An unfortunate rivalry in the field of education developed between the former Jesuits and the Sulpicians. Although Carroll tended to favor the Sulpicians, upon whom he had come to lean heavily for advice, he took the lead in effecting a restoration of the Society of Jesus in Maryland in 1805, without informing Rome, by an affiliation with the Russian Jesuits, who had been protected from suppression by Catherine the Great.

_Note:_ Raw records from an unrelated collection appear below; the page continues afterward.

theorem witness_bed_drain : ∀ n ∈ [0, 1],
    Issues (tile0 t22 (run0 (drnW n))) 0 .job (.drn 1 (n == 1) 0 4 0 false false false 0 2 ⟨0, 0⟩ ⟨0, 0⟩ ⟨0, 0⟩ ⟨0, 0⟩) 2 ∧
      ((tile0 t22 (run0 (drnW n))).core 0).lent = false ∧ (((tile0 t22 (run0 (drnW n))).core 0).tile .job 1).tree = [] ∧
      (((tile0 t22 (run0 (drnW n))).core 0).tile .job 1).segn = 0 := by
  decide +kernel

/-- Element 1 of tile 1 holds `a`, and its tree holds `ts`. -/
def acc1 (a : Int) (ts : List TreeItem) : State := (tile0 { t22 with tree := ts } (run0 [])).modCore 0 (fun x => x.setAcc 9 a)

theorem witness_bed_tree :
    (∀ x ∈ [((2 : Int) ^ 63 - 2, (1 : Int)), (2 ^ 63 - 1, 1), (-(2 ^ 63), -1)],
      takeSum 1 (((acc1 x.1 [.sum 1 x.2 none 0 0, .mark]).core 0).tile .job 1).tree = some (.sum 1 x.2 none 0 0, [.mark]) ∧
        1 ∉ (((acc1 x.1 [.sum 1 x.2 none 0 0, .mark]).core 0).tile .job 1).pinned ∧
        1 ∉ (((acc1 x.1 [.sum 1 x.2 none 0 0, .mark]).core 0).tile .job 1).poisoned ∧
        ((acc1 x.1 [.sum 1 x.2 none 0 0, .mark]).core 0).accAt 9 = x.1) ∧
    takeSum 1 (((acc1 0 [.sum 1 0 (some 3) 1 0]).core 0).tile .job 1).tree = some (.sum 1 0 (some 3) 1 0, []) ∧
    (((acc1 0 [.mark, .sum 1 5 none 0 0]).core 0).tile .job 1).tree = [.mark, .sum 1 5 none 0 0] := by
  decide +kernel

theorem witness_bed_residue : let s := acc1 7 [.sum 1 5 none 0 0]
    takeSum 1 ((s.core 0).tile .job 1).tree = some (.sum 1 5 none 0 0, []) ∧ 1 ∉ ((s.core 0).tile .job 1).pinned ∧
      1 ∉ ((s.core 0).tile .job 1).poisoned := by
  decide +kernel

/-- The job context of core 0 waits at a lend point; its tile 1 is not live. -/
def lendPoint : State := (tile0 { t22 with live := false } (run0 [])).modCtx 0 .job (fun y => { y with wait := .bar 3 0 3 true })

theorem witness_bed_loan :
    ((lendPoint.core 0).job.wait = .bar 3 0 3 true ∧ lendPoint.jobRuns = true ∧ (∀ p ∈ (lendPoint.core 0).tiles, p.2.live = false) ∧
      (lendPoint.core 0).lent = false) ∧
    ((lendPoint.modCore 0 (fun x => { x with lent := true })).core 0).lent = true ∧
    ({ lendPoint with dap := { lendPoint.dap with drain := some (0, 1, 0, 4) } }).dap.drain = some (0, 1, 0, 4) := by
  decide +kernel

/-! ### Moves, transfers and flow -/

theorem witness_copy_units : ∀ x ∈ [(0, false), (1, true)],
    Issues (run0 [6 * 2 ^ 60 + x.1 * 2 ^ 54 + 2 * 2 ^ 51 + 3 * 2 ^ 43 + 4 * 2 ^ 31 + 1 * 2 ^ 19]) 0 .job (.copy x.2 2 3 4 0 0 2) 1 := by
  decide +kernel

/-- A cord transfer of tag 31 of core 0. -/
def cordX : Xfer :=
  ⟨0, 0, .job, 5, 31, true, false, false, 0, 0, 0, 0, 0, 0, true, 0, [], none, none, [0, 0, 0, 0], 0, 0⟩

theorem witness_transfer_start :
    (let s := run0 [6 * 2 ^ 60 + 2 * 2 ^ 54 + 5 * 2 ^ 31 + 31 * 2 ^ 14 + 1 * 2 ^ 13]
     Issues s 0 .job (.dma 5 0 31 true) 1 ∧ 31 ∉ (s.core 0).job.xferTags ∧ 0 < (s.descs 0).1) ∧
    (let s := run0 [6 * 2 ^ 60 + 3 * 2 ^ 54 + 5 * 2 ^ 31]
     Issues s 0 .job (.cord 5 0) 1 ∧ 0 ∉ (s.core 0).job.xferTags ∧ 0 < (s.descs 0).1) ∧
    (let s := (run0 []).takeDesc cordX
     s.xferOf 0 .job 31 = some 0 ∧ s.xfer 0 = some cordX ∧ cordX.cord = true) := by
  decide +kernel

/-- A verdict of 32 bytes with KIND `v`. -/
def verdict0 (v : Nat) : List Byte := zeros 16 ++ [BitVec.ofNat 8 v] ++ zeros 15

theorem witness_flow :
    Issues (run0 [9 * 2 ^ 60 + 7 * 2 ^ 42]) 0 .job (.jmp 7) 1 ∧
    Issues (run0 [9 * 2 ^ 60 + 1 * 2 ^ 54 + 2 * 2 ^ 34 + 4 * 2 ^ 22 + 1 * 2 ^ 20 + 0xFFFF * 2 ^ 4]) 0 .job (.loop 3 4 1 0xFFFF) 1 ∧
    Issues (run0 [9 * 2 ^ 60 + 3 * 2 ^ 54 + 2 * 2 ^ 20 + 0x8000 * 2 ^ 4]) 0 .job (.setx 2 0x8000) 1 ∧
    (∀ v ∈ [1, 2],
      let s := ((run0 [9 * 2 ^ 60 + 2 * 2 ^ 54 + 7 * 2 ^ 42 + 1 * 2 ^ 10]).setObj Obj.ATTEMPTS 1).setDom Obj.LAST_VERDICT (verdict0 v)
      Issues s 0 .job (.brv 7 1) 1 ∧ (s.core 0).job.attempt ≤ s.obj Obj.ATTEMPTS ∧ leAt (s.dom Obj.LAST_VERDICT) 16 1 = v) ∧
    Issues (fill0 [7 * 2 ^ 60 + 4 * 2 ^ 54]) 0 .filler .endF 1 := by
  decide +kernel

/-- BAR number 9 with a scope and a PHASE (Table 7.13). -/
def barW (scope phase : Nat) : Nat := 7 * 2 ^ 60 + 9 * 2 ^ 42 + scope * 2 ^ 40 + phase * 2 ^ 36

theorem witness_bars :
    (∀ x ∈ [(3, 7), (0, 0)], let s := run0 [barW x.1 x.2]
      Issues s 0 .job (.bar 9 x.1 false x.2) 1 ∧ (s.core 0).job.wait = .none ∧ (s.core 0).settled .job = true ∧
        (s.core 0).lent = false ∧ s.barHeld .job = false ∧ s.matrixDone 0 (s.core 0).job.attempt = true) ∧
    (let s := (run0 [barW 3 7]).modCtx 0 .job (fun y => { y with wait := .bar 9 3 7 false })
     (s.core 0).job.wait = .bar 9 3 7 false ∧ s.jobRuns = true ∧ s.joinReady .job 9 3 (s.joinCores 0 .job 3) = true ∧
       s.joinCores 0 .job 3 = [0]) := by
  decide +kernel

/-- A plan of one entry: a sum over the slice of 4 binary32 elements, root at member 0, one issuing core. -/
def plan1 : PlanEntry :=
  { entry := 5, kind := 2, flags := 0, stream := 1, sfmt := 4, pfmt := 4, ofmt := 4, root := 0, issuer := 0, chunkKib := 1, icount := 1
    elems := 4, src := 0, dst := 0, maskFirst := 0, maskCount := 0 }

/-- An image with that plan and nothing else. -/
def image1 : Image :=
  { ownerKey := [], steps := 0, dram := [0, 0, 0, 0], loans := [], plan := [plan1], masks := [], layers := [], pinPlans := [], workOff := []
    workBytes := [0, 0, 0, 0], ledger := 0, lends := [], passes := 1, streams := [], sources := [], channels := [] }

/-- The image is in force. -/
def withImage (im : Image) (s : State) : State := { s with job := { s.job with image := some im } }
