/-- Settles O53: by the enabling conditions of the block's own events, and the uniqueness of the first settled state. -/
theorem settledBlockWaits : Obligations.SettledBlockWaits := by
  refine ⟨fun s hs i hi => ?waits, fun s hs hf hr hwait => hs.settled hf hr fun i hi => ?settled, fun s u t hu hset => ?ends,
    fun s o ho => ?observed⟩
  case waits =>
    rcases (stepsExactlyWhenEnabled i s).2 (hs.not_enabled hi) with ⟨-, h⟩ | ⟨ha, -⟩
    · exact h
    · cases (agent_of_ownEvent hi).symm.trans ha
  case settled =>
    by_contra he
    obtain ⟨t, ht⟩ := exec_next_of_enabled (Bool.not_eq_false _ ▸ he)
    exact hwait i t hi ht
  case ends =>
    simp only [EndsAt, hu, Option.some.injEq, exists_eq_left', settlesAt_iff_of_settled hset]
  case observed =>
    obtain ⟨t, hends, rfl⟩ := ho
    obtain ⟨u, -, own, -, -, ⟨hp, hf, hr, ht, hw⟩, -⟩ := id hends
    exact ⟨t, hp, hf, hr, ht, hw, rfl, rfl, rfl, rfl, rfl, rfl, hends⟩

end Sys2Proof.Machine
end

section
/-! Rules about every event: who may write which field. Each is a case analysis of `exec_effect`. -/

namespace Sys2Proof.Machine

/-! ### The run's record (10_state.md R37 to R40) -/

/-- What no step takes back: the fault record, the refusal mark, the tokens and the parameters. -/
structure RecordKept (s t : State) : Prop where
  fault : ∀ f, s.fault = some f → t.fault = some f
  newFault : t.fault ≠ s.fault → t.phase = .fault
  refused : s.refused = true → t.refused = true
  trace : s.trace <+: t.trace
  cfg : t.cfg = s.cfg

theorem recordKept_of_eq {s t : State} (hfault : t.fault = s.fault) (hrefused : t.refused = s.refused)
    (htrace : s.trace <+: t.trace) (hcfg : t.cfg = s.cfg) : RecordKept s t :=
  ⟨fun _ h => hfault.trans h, fun h => absurd hfault h, fun h => hrefused.trans h, htrace, hcfg⟩

theorem recordKept_raiseFault (f : FaultRecord) (s : State) : RecordKept s (raiseFault f s) where
  fault g hg := by rw [raiseFault_fault, hg, recordFault_some]
  newFault _ := rfl
  refused h := h
  trace := List.prefix_rfl
  cfg := rfl

theorem enterDispatch_trace_prefix (s : State) : s.trace <+: (enterDispatch s).trace := by
  rw [enterDispatch_trace]
  split
  · exact List.prefix_append _ _
  · exact List.prefix_rfl

theorem recordKept_exec {i : Instr} {s t : State} (h : exec i s = .next t) : RecordKept s t := by
  cases exec_effect h with
  | reset h => cases h; exact recordKept_of_eq rfl rfl List.prefix_rfl rfl
  | faulted f => exact recordKept_raiseFault f s
  | boot _ hu | transfer _ hu =>
    obtain ⟨hfault, hrefused, htrace, hcfg⟩ := runTransfer_record hu
    exact recordKept_of_eq hfault hrefused htrace hcfg
  | timer | switchExit | switchQuiet => exact recordKept_of_eq (by simp) (by simp) (enterDispatch_trace_prefix s) (by simp)
  | switchTransfer _ _ _ _ hu =>
    obtain ⟨hfault, hrefused, htrace, hcfg⟩ := runTransfer_record hu
    exact recordKept_of_eq (hfault.trans (enterDispatch_fault s)) (hrefused.trans (enterDispatch_refused s))
      ((enterDispatch_trace_prefix s).trans htrace) (hcfg.trans (enterDispatch_cfg s))
  | report => exact recordKept_of_eq rfl rfl (List.prefix_append _ _) rfl
  | ack | apply | frame | swSet | timerExpire | writeIn | writeLen | answered =>
    exact recordKept_of_eq rfl rfl List.prefix_rfl rfl

/-- Settles O45: a step waits, runs an event, or sets the refusal mark; each keeps the record. -/
theorem recordIsNeverCleared : Obligations.RecordIsNeverCleared := by
  intro s t h
  suffices hkept : RecordKept s t from ⟨hkept.fault, hkept.newFault, hkept.refused, hkept.trace, hkept.cfg⟩
  rcases step_cases h with rfl | ⟨rest, i, -, hi⟩ | ⟨rest, rfl⟩
  · exact recordKept_of_eq rfl rfl List.prefix_rfl rfl
  · exact { recordKept_exec hi with }
  · exact ⟨fun _ h => h, fun h => absurd rfl h, fun _ => rfl, List.prefix_rfl, rfl⟩

/-! ### The retained confirm bit (R27, R128) -/

/-- Where a switch dispatch awaits its ACK it has retained the confirm bit of the switches, whether or not it transferred. -/
theorem execDispatchSwitch_prevConfirm {s t : State} (h : execDispatchSwitch s = .next t) (ht : t.phase = .ack) :
    exitBit s.sw = false ∧ t.prevConfirm = confirmBit s.sw := by
  cases execDispatchSwitch_effect h with
  | faulted => cases ht
  | switchExit hp => simp [hp] at ht
  | switchQuiet _ _ hx => exact ⟨hx, rfl⟩
  | switchTransfer _ _ hx _ hu => exact ⟨hx, runTransfer_prevConfirm hu⟩
  | answered hi => cases hi
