/-- R51, R55: a host read returns the register and has no side effect: the state is otherwise as it was. The free values of
unwritten registers are notes/assumptions/2.md's, so this is said of written ones. -/
def Obligations.HostReadsReturnTheRegister : Prop :=
  ∀ (s : State) (offset bits : Nat) (rest : List HostEvent),
    s.inputs = .read offset bits :: rest → s.resetAsserted = false →
    ∀ x : BitVec 64,
      ((offset = 0x00 ∧ bits = 32 ∧ x = 0) ∨ (offset = 0x04 ∧ bits = 32 ∧ x = s.status.setWidth 64) ∨
        (offset = 0x08 ∧ bits = 64 ∧ s.dinContents = some x) ∨ (offset = 0x10 ∧ bits = 64 ∧ s.resContents = some x) ∨
        (offset = 0x18 ∧ bits = 32 ∧ x = s.tlen.setWidth 64) ∨
        (∃ k b, k < 64 ∧ offset = 0x40 + k ∧ bits = 8 ∧ s.txt.read k = some b ∧ x = b.setWidth 64)) →
      ∃ t, step s = .next t ∧ t.replies = x :: s.replies ∧ t.inputs = rest ∧ t.resetAsserted = false ∧ SameV s t ∧
        t.resContents = s.resContents ∧ t.dinContents = s.dinContents ∧ SameText s t ∧ t.status = s.status

/-- R51: a host write to DIN, TLEN or a byte of TXT changes that register alone; one to STATUS or RES is ignored. -/
def Obligations.HostWritesChangeTheRegister : Prop :=
  ∀ (s : State) (offset bits : Nat) (data : BitVec 64) (rest : List HostEvent),
    s.inputs = .write offset bits data :: rest → s.resetAsserted = false →
    ((offset = 0x04 ∧ bits = 32) ∨ (offset = 0x08 ∧ bits = 64) ∨ (offset = 0x10 ∧ bits = 64) ∨
      (offset = 0x18 ∧ bits = 32) ∨ (0x40 ≤ offset ∧ offset ≤ 0x7F ∧ bits = 8)) →
    ∃ t, step s = .next t ∧ t.inputs = rest ∧ t.replies = s.replies ∧ t.resetAsserted = false ∧ SameV s t ∧
      t.resContents = s.resContents ∧ t.status = s.status ∧
      t.dinContents = (if offset = 0x08 then some data else s.dinContents) ∧
      t.tlen = (if offset = 0x18 then data.setWidth 7 else s.tlen) ∧
      ∀ k, t.txt.read k = (if offset = 0x40 + k then some (data.setWidth 8) else s.txt.read k)

/-- R51, R54, R315: a host access at an offset where the map has no register, or of another size than the map's, stops the
model by name. -/
def Obligations.UndefinedAccessesStop : Prop :=
  ∀ (s : State) (offset bits : Nat) (rest : List HostEvent),
    ((s.inputs = .read offset bits :: rest) ∨ ∃ data, s.inputs = .write offset bits data :: rest) →
    s.resetAsserted = false →
    ((offset ≠ 0x00 ∧ offset ≠ 0x04 ∧ offset ≠ 0x08 ∧ offset ≠ 0x10 ∧ offset ≠ 0x18 ∧
        ¬(0x40 ≤ offset ∧ offset ≤ 0x7F)) → step s = .fault .undefinedOffset) ∧
      (((offset = 0x00 ∨ offset = 0x04 ∨ offset = 0x18) ∧ bits ≠ 32) ∨
          ((offset = 0x08 ∨ offset = 0x10) ∧ bits ≠ 64) ∨ ((0x40 ≤ offset ∧ offset ≤ 0x7F) ∧ bits ≠ 8) →
        step s = .fault .wrongAccessSize)

/-- R350: while reset is asserted a host access is refused, so no command executes; when it is released the state is that
of R35. -/
def Obligations.ResetInputHoldsAndReleases : Prop :=
  ∀ (s : State) (rest : List HostEvent), s.resetAsserted = true →
    (∀ offset bits, s.inputs = .read offset bits :: rest → step s = .refused .accessDuringReset) ∧
    (∀ offset bits data, s.inputs = .write offset bits data :: rest → step s = .refused .accessDuringReset) ∧
    (s.inputs = .resetInput false :: rest →
      ∃ t, step s = .next t ∧ t.resetAsserted = false ∧ t.inputs = rest ∧ t.replies = s.replies ∧
        (∀ r : VReg, t.contents r = none) ∧ t.resContents = none ∧ t.dinContents = none ∧ t.tlen = 0 ∧
        (∀ k, t.txt.read k = none) ∧ t.code = 0 ∧ t.sticky = false ∧ t.status = 0)

/-- R35: after reset TLEN and STATUS are 0 and everything else is unwritten. -/
def Obligations.ResetLeavesTlenAndStatusZero : Prop :=
  State.reset.tlen = 0 ∧ State.reset.code = 0 ∧ State.reset.sticky = false ∧ State.reset.status = 0 ∧
    (∀ r : VReg, State.reset.contents r = none) ∧ State.reset.resContents = none ∧ State.reset.dinContents = none ∧
    ∀ k, State.reset.txt.read k = none

/-- R58: an access sees the effect of the access before it: DIN and a byte of TXT read back as written. -/
def Obligations.NextAccessSeesTheWrite : Prop :=
  ∀ (s : State) (rest : List HostEvent) (data : BitVec 64) (k : Nat), s.resetAsserted = false →
    (s.inputs = .write 0x08 64 data :: .read 0x08 64 :: rest →
      ∃ t u, step s = .next t ∧ step t = .next u ∧ u.replies = data :: s.replies ∧ u.inputs = rest) ∧
    (k < 64 → s.inputs = .write (0x40 + k) 8 data :: .read (0x40 + k) 8 :: rest →
      ∃ t u, step s = .next t ∧ step t = .next u ∧ u.replies = (data.setWidth 8).setWidth 64 :: s.replies ∧
        u.inputs = rest)

/-! ## Mask functions and mask commands (41_mask_width.md) -/

/-- R130, R131: the values of the two mask functions, for every argument: the width is clamped to [1,64], the lsb to 63,
and the field ends at bit 63 at the latest. -/
def Obligations.MaskFunctionValues : Prop :=
  (∀ w : Nat, (mask w).toNat = 2 ^ min (max w 1) 64 - 1) ∧
    ∀ lsb w : Nat, (fieldmask lsb w).toNat =
      2 ^ (min lsb 63 + min (min (max w 1) 64) (64 - min lsb 63)) - 2 ^ min lsb 63

/-- R139: the laws of the mask functions. -/
def Obligations.MaskFunctionLaws : Prop :=
  (∀ w, 1 ≤ w → w ≤ 64 → ∀ i, (mask w).getLsbD i = decide (i < w)) ∧
    (∀ w, fieldmask 0 w = mask w) ∧
    (∀ lsb w, 1 ≤ w → lsb + w ≤ 64 → ∀ i, (fieldmask lsb w).getLsbD i = decide (lsb ≤ i ∧ i < lsb + w)) ∧
    ∀ l1 w1 l2 w2, 1 ≤ w1 → 1 ≤ w2 → l1 + w1 ≤ l2 → l2 + w2 ≤ 64 → fieldmask l1 w1 &&& fieldmask l2 w2 = 0

/-- R132, R134: MASK and MASKF complete with the mask in RES, for every argument. -/
def Obligations.MaskCommandsReturnMasks : Prop :=
  ∀ (a b : Imm) (s : State),
    Encoded 0x30 .im (.mask a) ∧ Encoded 0x31 .im2 (.maskf b a) ∧
    (∃ t, exec (.mask a) s = .next t ∧ WritesRes (BitVec.ofNat 64 (2 ^ min (max a.toNat 1) 64 - 1)) s t) ∧
    ∃ t, exec (.maskf b a) s = .next t ∧
      WritesRes (BitVec.ofNat 64 (2 ^ (min b.toNat 63 + min (min (max a.toNat 1) 64) (64 - min b.toNat 63)) -
        2 ^ min b.toNat 63)) s t
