/-! ## A magnitude masked to the width of a value, as bits and as a number (R160) -/

theorem and_mask_getLsbD (m : Mag) (n : Nat) (h : 1 ≤ n ∧ n ≤ 64) (k : Nat) :
    (m &&& mask n).getLsbD k = (decide (k < n) && m.getLsbD k) := by
  rw [BitVec.getLsbD_and, mask_getLsbD n h.1 h.2, Bool.and_comm]

/-- Under the mask of a legal width only the bits below it count. -/
theorem and_mask_getLsbD_of_below {m : Mag} {n : Nat} (h : 1 ≤ n ∧ n ≤ 64) {g : Nat → Bool}
    (hg : ∀ k, k < n → m.getLsbD k = g k) (k : Nat) : (m &&& mask n).getLsbD k = (decide (k < n) && g k) := by
  rw [and_mask_getLsbD m n h]
  by_cases hk : k < n
  · rw [hg k hk]
  · rw [decide_eq_false hk, Bool.false_and, Bool.false_and]

/-- Bits at and above a legal width are no part of the number: the 64-bit reduction before the mask loses nothing. -/
theorem Value.withMag_ofInt (x : Value) (z : Int) (hx : x.LegalWidth) :
    x.withMag (BitVec.ofInt 64 z) = ⟨BitVec.ofInt 64 (z % 2 ^ x.w.toNat), x.w, x.s⟩ := by
  have hdvd : (2 : Int) ^ x.w.toNat ∣ 2 ^ 64 := pow_dvd_pow 2 hx.2
  have hmod : (((z % 2 ^ 64).toNat % 2 ^ x.w.toNat : Nat) : Int) = z % 2 ^ x.w.toNat := by
    rw [Int.natCast_emod, Int.toNat_of_nonneg (Int.emod_nonneg _ (by decide)), Nat.cast_pow]
    exact Int.emod_emod_of_dvd z hdvd
  rw [← hmod, BitVec.ofInt_natCast, Value.withMag, Value.mask, and_mask_of_legal _ _ hx, BitVec.toNat_ofInt]
  rfl

theorem Value.withMag_ofNat (x : Value) (n : Nat) (hx : x.LegalWidth) :
    x.withMag (BitVec.ofNat 64 n) = ⟨BitVec.ofNat 64 (n % 2 ^ x.w.toNat), x.w, x.s⟩ := by
  have h := x.withMag_ofInt n hx
  rwa [← Nat.cast_two, ← Nat.cast_pow, ← Int.natCast_emod, BitVec.ofInt_natCast, BitVec.ofInt_natCast] at h

/-! ## AND, OR and XOR (R161 to R164) -/

theorem combined_of_narrower_signed (op : Mag → Mag → Mag) {l r : Value} (hw : r.w.toNat < l.w.toNat) (hs : r.s = true) :
    combined op l r = .error .unsupported := by
  rw [combined, widen, if_pos hw, if_pos hs]

/-- Below the left width, the widened right operand has the bits the right operand has below its own width (R161). -/
theorem widen_getLsbD (l : Value) {r : Value} (hr : r.LegalWidth) (h : ¬(r.w.toNat < l.w.toNat ∧ r.s = true)) :
    ∃ m, widen l r = .ok m ∧
      ∀ k, k < l.w.toNat → m.getLsbD k = (r.mag.getLsbD k && decide (k < r.w.toNat)) := by
  by_cases hw : r.w.toNat < l.w.toNat
  · have hs : ¬r.s = true := fun hs => h ⟨hw, hs⟩
    refine ⟨r.mag &&& r.mask, by rw [widen, if_pos hw, if_neg hs], fun k _ => ?_⟩
    rw [Value.mask, and_mask_getLsbD _ _ hr, Bool.and_comm]
  · refine ⟨r.mag, by rw [widen, if_neg hw], fun k hk => ?_⟩
    rw [decide_eq_true (by omega), Bool.and_true]

theorem combined_getLsbD {op : Mag → Mag → Mag} {f : Bool → Bool → Bool}
    (hop : ∀ x y k, (op x y).getLsbD k = f (x.getLsbD k) (y.getLsbD k)) {l r : Value} (hl : l.LegalWidth)
    (hr : r.LegalWidth) (h : ¬(r.w.toNat < l.w.toNat ∧ r.s = true)) :
    ∃ m, combined op l r = .ok ⟨m, l.w, l.s⟩ ∧ ∀ k, m.getLsbD k =
      (decide (k < l.w.toNat) && f (l.mag.getLsbD k) (r.mag.getLsbD k && decide (k < r.w.toNat))) := by
  obtain ⟨rm, hwiden, hbits⟩ := widen_getLsbD l hr h
  refine ⟨op l.mag rm &&& l.mask, by rw [combined, hwiden]; rfl, and_mask_getLsbD_of_below hl fun k hk => ?_⟩
  rw [hop, hbits k hk]

/-- Settles O29: the three commands differ in the operation on bits alone. -/
theorem bitwiseCombinesBelowTheLeftWidth : Obligations.BitwiseCombinesBelowTheLeftWidth := by
  intro rd rs1 rs2 s hlegal
  refine ⟨⟨encoded (.and rd rs1 rs2), encoded (.or rd rs1 rs2), encoded (.xor rd rs1 rs2)⟩, fun i f hi => ?_⟩
  obtain ⟨op, hop, hexec⟩ : ∃ op : Mag → Mag → Mag, (∀ x y k, (op x y).getLsbD k = f (x.getLsbD k) (y.getLsbD k)) ∧
      exec i s = finishV s rd (combined op (s.left rs1) (s.right rs2)) := by
    rcases hi with ⟨rfl, rfl⟩ | ⟨rfl, rfl⟩ | ⟨rfl, rfl⟩
    · exact ⟨_, fun _ _ _ => BitVec.getLsbD_and, rfl⟩
    · exact ⟨_, fun _ _ _ => BitVec.getLsbD_or, rfl⟩
    · exact ⟨_, fun _ _ _ => BitVec.getLsbD_xor, rfl⟩
  rw [hexec]
  refine ⟨fun h => ?_, fun h => ?_⟩
  · rw [combined_of_narrower_signed op h.1 h.2]
    exact finishV_error_fails s rd _
  · obtain ⟨m, hm, hbits⟩ := combined_getLsbD hop (s.left_width rs1 hlegal) (s.right_width rs2 hlegal) h
    obtain ⟨t, ht, hwrites⟩ := finishV_ok_writesV s rd ⟨m, (s.left rs1).w, (s.left rs1).s⟩
    exact ⟨m, t, by rw [hm, ht], hwrites, hbits⟩

/-! ## NOT (R165) -/

/-- A command that completes with a masked magnitude, whose bits are then known below the width. -/
theorem finishV_withMag_getLsbD (s : State) (rd : VReg) (x : Value) (m : Mag) (hx : x.LegalWidth) {g : Nat → Bool}
    (hg : ∀ k, k < x.w.toNat → m.getLsbD k = g k) :
    ∃ m' t, finishV s rd (.ok (x.withMag m)) = .next t ∧ WritesV rd ⟨m', x.w, x.s⟩ s t ∧
      ∀ k, m'.getLsbD k = (decide (k < x.w.toNat) && g k) := by
  obtain ⟨t, ht, hwrites⟩ := finishV_ok_writesV s rd (x.withMag m)
  exact ⟨m &&& x.mask, t, ht, hwrites, and_mask_getLsbD_of_below hx hg⟩

/-- Settles O30: below the width the mask is all ones, and an exclusive or with 1 is the complement. -/
theorem notComplementsBelowTheWidth : Obligations.NotComplementsBelowTheWidth := by
  intro rd rs1 s hlegal
  have hw := s.left_width rs1 hlegal
  refine ⟨encoded (.not rd rs1), finishV_withMag_getLsbD s rd _ _ hw fun k hk => ?_⟩
  rw [BitVec.getLsbD_xor, Value.mask, mask_getLsbD _ hw.1 hw.2, decide_eq_true hk, Bool.xor_true]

Carroll encouraged the building of churches by trustees in the manner of Episcopalian vestries. This he saw as the best way to secure church property and involve the laity in the governance of the Church. Trustees, however, proved unruly in the port cities of New York, Philadelphia, Charleston, and even Baltimore. Despite assertions to the contrary by historians such as John Gilmary Shea and Peter Guilday, Carroll never repudiated the system, which worked well in the rural churches of Maryland. Trustees proved indispensable in the erection of the magnificent cathedral that Carroll began in 1806, engaging the noted architect, Benjamin Henry Latrobe. More vexing than troublesome trustees were the many problem priests with whom Carroll had to contend. One of the most notorious was Simon Felix Gallagher of Charleston, an eloquent alcoholic with a large following. Carroll’s policy towards such priests was one of forbearance, even kindness. One of his accomplishments ignored by historians was his ability to tame such troublemakers, even Gallagher. It was, however, the presence of irresponsible and contentious priests that probably convinced Carroll of the inadvisability of Episcopal election by the clergy.
Archbishop of Baltimore
Carroll’s inability to govern a diocese coterminous with the United States was apparent from the start. As early as 1793 he was told to consult his clergy on the choice of a coadjutor. The consultation took the form of an election, and the lot fell to Lawrence Graessl, a former Jesuit. He died, however, before the brief arrived. A second coadjutor, Leonard Neale, was chosen, probably also by election, in 1795 but a miscarriage of the briefs prevented his being raised to the episcopacy until 1800. Neale proved of little help. In 1804 Carroll was given administration of the Danish West Indies and other nearby islands that were under no ecclesiastical jurisdiction and in 1805 the Louisiana Territory. Finally, on April 8, 1808, Baltimore was raised to an archdiocese with four suffragan sees Philadelphia, New York, Boston, and Bardstown, Kentucky.
Of course Bardstown (later Louisville) was the mother diocese for our very own Diocese of Vincennes, established in 1834, and Bishop Simon Brute, a former Sulpician was a faculty member at both Mount St. Mary’s Emmitsburg and Saint Mary’s in Baltimore.